> _Your instructions_
The answer should be an exact repeat of the stretch of material below from the line containing "Nat → α) (m" through the line containing "succ m ih =>".
START Given records
/-- The same, of one conversion for each lane. -/
theorem completes_cvRow1 {i : Instr} {f : Alu} {rm : Rnd} {k v : Rd → Nat → Cv}
    (h : exec i = fOp f rm k) (hk : ∀ x l, k x l = v x l) :
    completes i (cvRow f rm fun x l => [v x l]) :=
  completes_cvRow h fun x l => by rw [hk]

/-! ## The parts of a packed word (08 R217, R220) -/

theorem packWords_pair (lo hi : Cv) : packWords 16 [lo, hi] = twoHalves lo hi := by
  simp [packWords, twoHalves]

/-! ## Where no trap is enabled -/

theorem trapCause_of_untrapped {ctl : Dword}
    (h : ∀ k, 1 ≤ k → k ≤ 5 → ctl.getLsbD k = false) (fl : BitVec 5) : trapCause ctl fl = none := by
  have hoff (k : Nat) (h1 : 1 ≤ k := by decide) (h5 : k ≤ 5 := by decide) := h k h1 h5
  simp only [trapCause, hoff 1, hoff 2, hoff 3, hoff 4, hoff 5, Bool.and_false, Bool.false_eq_true,
    if_false]

theorem cvOut_of_untrapped {x : Rd} (h : ∀ fl, trapCause (x.w.fpctl x.i.gid) fl = none) (rm : Rnd)
    (cs : List Cv) : cvOut x rm cs =
      { vals := cs.map fun c => BitVec.ofNat 32 c.code
        flags := cs.foldl (fun y c => y ||| c.flags) 0, draw := decide (rm = .sr) } := by
  rw [cvOut, fpOut, h]

/-! ## Where no queue is named -/

theorem queueRegs_cons_eq_nil {d : Opnd} {os : List Opnd} (h : queueRegs (d :: os) = []) :
    queueOf d = none ∧ queueRegs os = [] := by
  cases d with
  | q n => cases h
  | v n | s n | p n | w n | sp n => exact ⟨rfl, h⟩

/-- The state after an instruction that names no queue and neither traps nor draws in a lane. -/
theorem LaneRow.after_of_no_queue {r : LaneRow} {s : State} {vals : Nat → List Word}
    {flags : Nat → BitVec 5} (hq : queueRegs (r.d :: r.srcs) = [])
    (hval : ∀ l, r.val (rd s r.g) l = { vals := vals l, flags := flags l }) :
    r.after s = some ((((lanesOf s r.g).foldl (fun w l => r.wr (now s) w l (vals l)) (moved s)).orFlags
      (now s).gid ((lanesOf s r.g).foldl (fun y l => y ||| flags l) 0)).toState s) := by
  obtain ⟨hd, hsrcs⟩ := queueRegs_cons_eq_nil hq
  rw [rd] at hval
  simp [LaneRow.after, hd, hsrcs, popAll_nil, hval, W.endPreds, uniq]

end Sys2Proof.Machine
end

section
/-! SUPPORT. FP32 arithmetic and the approximate functions complete (08 R208–R214); O23, O24 and O25 settled
from it. -/

namespace Sys2Proof.Machine

open Sys2Proof.Claim

theorem floatRow_completes {i : Instr} {r : LaneRow} (h : floatRow i = some r) : completes i r := by
  cases i with
  | fadd m f | fsub m f | fmul m f | ffma m f | fdiv m f | fsqrt m f | fldexp m f | frint m f
  | fmin m f | fmax m f =>
    cases h
    exact completes_cvRow1 rfl fun _ _ => rfl
  | ffrac f => cases h; exact completes_cvRow1 rfl fun _ _ => rfl
  | fclass f =>
    cases h
    refine completes_row1 rfl fun x l => ?_
    exact BitVec.eq_of_toNat_eq (by simp [Nat.shiftLeft_eq])
  | _ => cases h

theorem fcmpHolds_eq (m : FcmpM) (a b : Fv) :
    (if (fcmpHolds m.cc a b).1 then (if m.m then 0xFFFFFFFF else 1) else (0 : Word)) = fcmpWord m a b ∧
      (fcmpHolds m.cc a b).2 = fcmpFlags m a b := by
  obtain ⟨cc, mask⟩ := m
  cases cc with
  | eq | lt | gt | ord | uno => exact ⟨rfl, by simp [fcmpHolds, fcmpFlags, snanFlag, flagIf]⟩
  | ne => exact ⟨by simp [fcmpHolds, fcmpWord], by simp [fcmpHolds, fcmpFlags, snanFlag, flagIf]⟩
  | le | ge =>
    exact ⟨by simp [fcmpHolds, fcmpWord, Bool.and_or_distrib_left], rfl⟩

/-- Settles O23: each row's conversion is the model's, and FCMP's word and condition are those of R211. -/
theorem floatArithmetic : Obligations.FloatArithmetic := by
  refine ⟨fun i r => floatRow_completes, fun m f => completes_of_laneOp rfl fun x l => ?_⟩
  obtain ⟨hword, hflags⟩ := fcmpHolds_eq m (va x f l) (vb x f l)
  rw [← hword, ← hflags]
  rfl

/-- Settles O24: every row is an instruction of conversions that `Tfn.eval` gives. -/
theorem approximateFunctions : Obligations.ApproximateFunctions := by
  intro i r h
  cases i with
  | frcp f | frsq f | fexp2 f | flog2 f | fsin f | fcos f | fsinpi f | fcospi f | ftanh f =>
    cases h
    exact completes_cvRow1 rfl fun _ _ => rfl
  | fsincos f => cases h; exact completes_cvRow rfl fun _ _ => rfl
  | _ => cases h

/-- The row of an approximate instruction evaluates its functions. -/
theorem approxRow_of_approxFns {i : Instr} {f : Alu} {ts : List Tfn} (h : approxFns i = some (f, ts)) :
    approxRow i = some (cvRow f .rne fun x l => ts.map fun t => t.eval x.ftz (x.b f l)) := by
  cases i with
  | frcp f | frsq f | fexp2 f | flog2 f | fsin f | fcos f | fsinpi f | fcospi f | ftanh f
  | fsincos f => cases h; rfl
  | _ => cases h

/-- Settles O25: with no queue named and no trap enabled, the state that O24 speaks of is the one after the
writes and the conditions. -/
theorem approximateCompletion : Obligations.ApproximateCompletion := by
  intro i f ts s hfns hruns hq htrap x out
  have hval (l : Nat) : cvOut x .rne (ts.map fun t => out t l) =
      { vals := ts.map fun t => BitVec.ofNat 32 (out t l).code
        flags := ts.foldl (fun y t => y ||| (out t l).flags) 0 } := by
    rw [cvOut_of_untrapped (x := x) (trapCause_of_untrapped htrap), List.map_map, List.foldl_map]
    rfl
  have hrow := approxRow_of_approxFns hfns
  exact approximateFunctions i _ hrow s _ hruns (LaneRow.after_of_no_queue hq hval)

end Sys2Proof.Machine
end

section
/-! SUPPORT. Packed arithmetic, dot products and conversions complete (08 R216–R221); O26 and O27 settled
from it. -/

namespace Sys2Proof.Machine

open Sys2Proof.Claim

theorem completes_halfRow {i : Instr} {f : Alu} {m : Rnd} {fmt : Fmt}
    {k : Bool → Nat → Fv → Fv → Fv → Cv} (h : exec i = halvesOp f m fmt k) :
    completes i (halfRow f m fmt k) :=
  completes_cvRow1 h fun _ _ => packWords_pair _ _

/-- Settles O26: the halves of a packed word are `twoHalves`, and a dot product is one conversion. -/
theorem packedAndDotProducts : Obligations.PackedAndDotProducts := by
  intro i r h
  cases i with
  | hadd2 m f | hmul2 m f | hfma2 m f | bfma2 m f => cases h; exact completes_halfRow rfl
  | fdot2 m f | fdot4 m f => cases h; exact completes_cvRow1 rfl fun _ _ => rfl
  | _ => cases h

/-- Settles O27: every row is an instruction of conversions, and FSRND's of one that is read back. -/
theorem floatConversions : Obligations.FloatConversions := by
  intro i r h
  cases i with
  | fcvt m f | fpack m f => cases h; exact completes_cvRow1 rfl fun _ _ => rfl
  | funpk m f => cases h; exact completes_cvRow rfl fun _ _ => rfl
  | fsrnd m f => cases h; exact completes_of_laneOp rfl fun _ _ => rfl
  | _ => cases h

end Sys2Proof.Machine
end

section
/-! SUPPORT. The spectral instructions complete element by element (08 R222–R229); O28 and O29 settled from
it. -/

namespace Sys2Proof.Machine

open Sys2Proof.Claim

/-! ## Elements (08 R222) -/

theorem elem_eq_el (x : Rd) (o : Opnd) (i l : Nat) : x.elem o i l = el x o i l := by
  cases o <;> rfl

theorem elemB_eq_elB (x : Rd) (f : Alu) (i l : Nat) : x.elemB f i l = elB x f i l := by
  cases h : f.imm with
  | some y => simp [Rd.elemB, elB, h]
  | none => simp [Rd.elemB, elB, h, elem_eq_el]

theorem fa_eq (x : Rd) (f : Alu) (l i : Nat) : x.fa f l i = ea' x f i l :=
  congrArg x.f32 (elem_eq_el x f.a i l)

theorem fb_eq (x : Rd) (f : Alu) (l i : Nat) : x.fb f l i = eb' x f i l :=
  congrArg x.f32 (elemB_eq_elB x f i l)

theorem fc_eq (x : Rd) (f : Alu) (l i : Nat) : x.fc f l i = ec' x f i l :=
  congrArg x.f32 (elem_eq_el x f.c i l)

/-- An instruction of sixteen conversions completes as the row of the same conversions says. -/
theorem completes_sixteen {i : Instr} {f : Alu} {k v : Rd → Nat → Nat → Cv}
    (h : exec i = wOp f k) (hk : ∀ x l j, k x l j = v x j l) : completes i (sixteen f v) :=
  completes_cvRow h fun x l => List.map_congr_left fun j _ => hk x l j

/-- Settles O28: the model's elements are those of R222, so that each element has its row's conversion. -/
theorem packetArithmetic : Obligations.PacketArithmetic := by
  intro i r h
  cases i with
  | wmov m f =>
    cases h
    exact completes_of_laneOp rfl fun x l => by simp only [elemB_eq_elB]
  | wadd f | wmul f => cases h; exact completes_sixteen rfl fun x l j => by rw [fa_eq, fb_eq]
  | wmin m f | wmax m f => cases h; exact completes_sixteen rfl fun x l j => by rw [fa_eq, fb_eq]
  | wfma f | wlerp f => cases h; exact completes_sixteen rfl fun x l j => by rw [fa_eq, fb_eq, fc_eq]
  | wrcp f => cases h; exact completes_sixteen rfl fun x l j => by rw [elemB_eq_elB]
  | wexpn f => cases h; exact completes_sixteen rfl fun x l j => by rw [elem_eq_el, elemB_eq_elB]
  | wsum f => cases h; exact completes_cvRow1 rfl fun x l => by simp only [fb_eq]
  | wdot f => cases h; exact completes_cvRow1 rfl fun x l => by simp only [fa_eq, fb_eq]
  | _ => cases h

/-! ## Mueller products (08 R229) -/

/-- A list of `m` runs of `k` values is that of all `m * k` by quotient and remainder. -/
theorem map_range_mul {α : Type} (g : Nat → Nat → α) (m : Nat) {k : Nat} (hk : 0 < k) :
    (List.range (m * k)).map (fun n => g (n / k) (n % k)) =
      ((List.range m).map fun j => (List.range k).map fun i => g j i).flatten := by
  induction m with
  | zero => simp
  | succ m ih =>
    have hrun : (List.range k).map (fun i => g ((m * k + i) / k) ((m * k + i) % k)) =
        (List.range k).map fun i => g m i := by
      refine List.map_congr_left fun i hi => ?_
      have hi : i < k := List.mem_range.1 hi
      rw [Nat.mul_comm, Nat.mul_add_div hk, Nat.mul_add_mod, Nat.div_eq_of_lt hi, Nat.mod_eq_of_lt hi,
        Nat.add_zero]
    rw [Nat.succ_mul, List.range_add, List.map_append, ih, List.map_map, List.range_succ,
      List.map_append, List.flatten_append]
    simpa [Function.comp_def] using hrun

/-- The sums of one wavelength, as the model gathers them. -/
theorem stokes_eq (m : Bool) (x : Rd) (f : Alu) (l i : Nat) : stokes m x f l i =
    if m then muellerRot (fun j => x.f32 (x.run f.a (16 * j + i) l)) (x.fb f l i) (x.fc f l i)
    else (muellerMat (fun j => x.f32 (x.run f.a (16 * j + i) l))
      fun j => x.f32 (x.run f.b (16 * j + i) l)).map fun t => (t, []) := by
  rw [fb_eq, fc_eq]
  cases m with
  | true => rfl
  | false => rfl

/-- The 64 sums that SMUEL counts off are its four Stokes components of sixteen wavelengths. -/
theorem smuel_completes (m : Bool) (f : Alu) {r : LaneRow} (h : lightRow (.smuel m f) = some r) :
    completes (.smuel m f) r := by
  cases h
  refine completes_cvRow rfl fun x l => ?_
  simp only [← stokes_eq]
  exact map_range_mul (fun j i =>
    let t := (stokes m x f l i).getD j ([], [])
    dotWide x.ftz .rne 0 t.1 t.2) 4 (by norm_num)

/-! ## Compact packets and reflectance (08 R227, R228) -/

theorem wcvt_completes (m : Bool) (f : Alu) {r : LaneRow} (h : lightRow (.wcvt m f) = some r) :
    completes (.wcvt m f) r := by
  cases m with
  | true => cases h; exact completes_cvRow rfl fun _ _ => rfl
  | false =>
    cases h
    refine completes_cvRow rfl fun x l => List.map_congr_left fun j _ => ?_
    simp only [fb_eq]
    exact packWords_pair _ _

theorem wfres_completes (m : Bool) (f : Alu) {r : LaneRow} (h : lightRow (.wfres m f) = some r) :
    completes (.wfres m f) r := by
  cases m with
  | true | false =>
    cases h
    refine completes_cvRow rfl fun x l => ?_
    simp only [elem_eq_el, elemB_eq_elB, List.map_map]
    rfl

/-- Settles O29: WLAM by its range, WCVT and WFRES element by element, SMUEL by its Stokes sums. -/
theorem wavelengthsAndPolarisation : Obligations.WavelengthsAndPolarisation := by
  intro i r h
  cases i with
  | wlam f => cases h; exact completes_of_laneOp rfl fun _ _ => rfl
  | wcvt m f => exact wcvt_completes m f h
  | wfres m f => exact wfres_completes m f h
  | smuel m f => exact smuel_completes m f h
  | _ => cases h

end Sys2Proof.Machine
end

section
/-! SUPPORT. The accesses of an instruction, one executing lane after the other, where each of them is
made; what they are made with, and when their counter has room (03 R70, 09 R255, 10 R263). -/

namespace Sys2Proof.Machine

open Sys2Proof.Claim

/-! ## One access after the other -/

section folds
variable {β : Type} {es : List Nat} {k : W → Nat → W × Option β} {w v : W} {rs : List (Nat × β)}

/-- The access of the next lane, where those before it were made. -/
def laneStep (k : W → Nat → W × Option β) (r : W × Option (List (Nat × β))) (l : Nat) :
    W × Option (List (Nat × β)) :=
  match r with
  | (w, none) => (w, none)
  | (w, some xs) => match k w l with
    | (w, some x) => (w, some (xs ++ [(l, x)]))
    | (w, none) => (w, none)

theorem eachLane_eq_foldl : eachLane es k w = es.foldl (laneStep k) (w, some []) := rfl

theorem foldl_laneStep_none : es.foldl (laneStep k) (w, none) = (w, none) := by
  induction es with
  | nil => rfl
  | cons _ _ ih => exact ih

/-- Whatever is gathered lane by lane is as `R` says when every lane's access is made, if one access
keeps it so. -/
theorem foldl_of_eachLane {σ : Type} {R : W → List (Nat × β) → σ → Prop} {step : σ → Nat → σ} {a : σ}
    (h : eachLane es k w = (v, some rs)) (h0 : R w [] a)
    (hstep : ∀ w xs a l w' x, R w xs a → k w l = (w', some x) → R w' (xs ++ [(l, x)]) (step a l)) :
    R v rs (es.foldl step a) := by
  rw [eachLane_eq_foldl] at h
  generalize hxs : ([] : List (Nat × β)) = xs at h h0
  clear hxs
  induction es generalizing w xs a with
  | nil => cases h; exact h0
  | cons l es ih =>
    rw [List.foldl_cons] at h ⊢
    cases hk : k w l with
    | mk w' x =>
      cases x with
      | some x =>
        refine ih _ ?_ (hstep w xs a l w' x h0 hk)
        rw [← h, laneStep, hk]
      | none =>
        rw [laneStep, hk, foldl_laneStep_none] at h
        cases h

/-- Every lane has its entry. -/
theorem eachLane_lanes (h : eachLane es k w = (v, some rs)) : rs.map Prod.fst = es := by
  have hall := foldl_of_eachLane (R := fun _ xs ls => xs.map Prod.fst = ls) (step := fun ls l => ls ++ [l])
    h rfl fun _ xs ls l _ x hx _ => by simp [← hx]
  simpa [← List.flatMap_def] using hall

theorem eachLane_isEmpty (h : eachLane es k w = (v, some rs)) (he : es ≠ []) : rs.isEmpty = false := by
  rw [← eachLane_lanes h] at he
  simpa using he

/-- Each access gathered beside its lane. -/
theorem foldl_collect {α : Type} {step : W × List (Nat × α) → Nat → W × List (Nat × α)} (out : β → α)
    (h : eachLane es k w = (v, some rs))
    (hstep : ∀ w l w' x xs, k w l = (w', some x) → step (w, xs) l = (w', xs ++ [(l, out x)])) :
    es.foldl step (w, []) = (v, rs.map fun e => (e.1, out e.2)) := by
  refine foldl_of_eachLane (R := fun w xs a => a = (w, xs.map fun e => (e.1, out e.2))) h rfl ?_
  rintro w xs _ l w' x rfl hx
  rw [hstep _ _ _ _ _ hx, List.map_append, List.map_singleton]

end folds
END Given records
> _Answer_
theorem map_range_mul {α : Type} (g : Nat → Nat → α) (m : Nat) {k : Nat} (hk : 0 < k) :
    (List.range (m * k)).map (fun n => g (n / k) (n % k)) =
      ((List.range m).map fun j => (List.range k).map fun i => g j i).flatten := by
  induction m with
  | zero => simp
  | succ m ih =>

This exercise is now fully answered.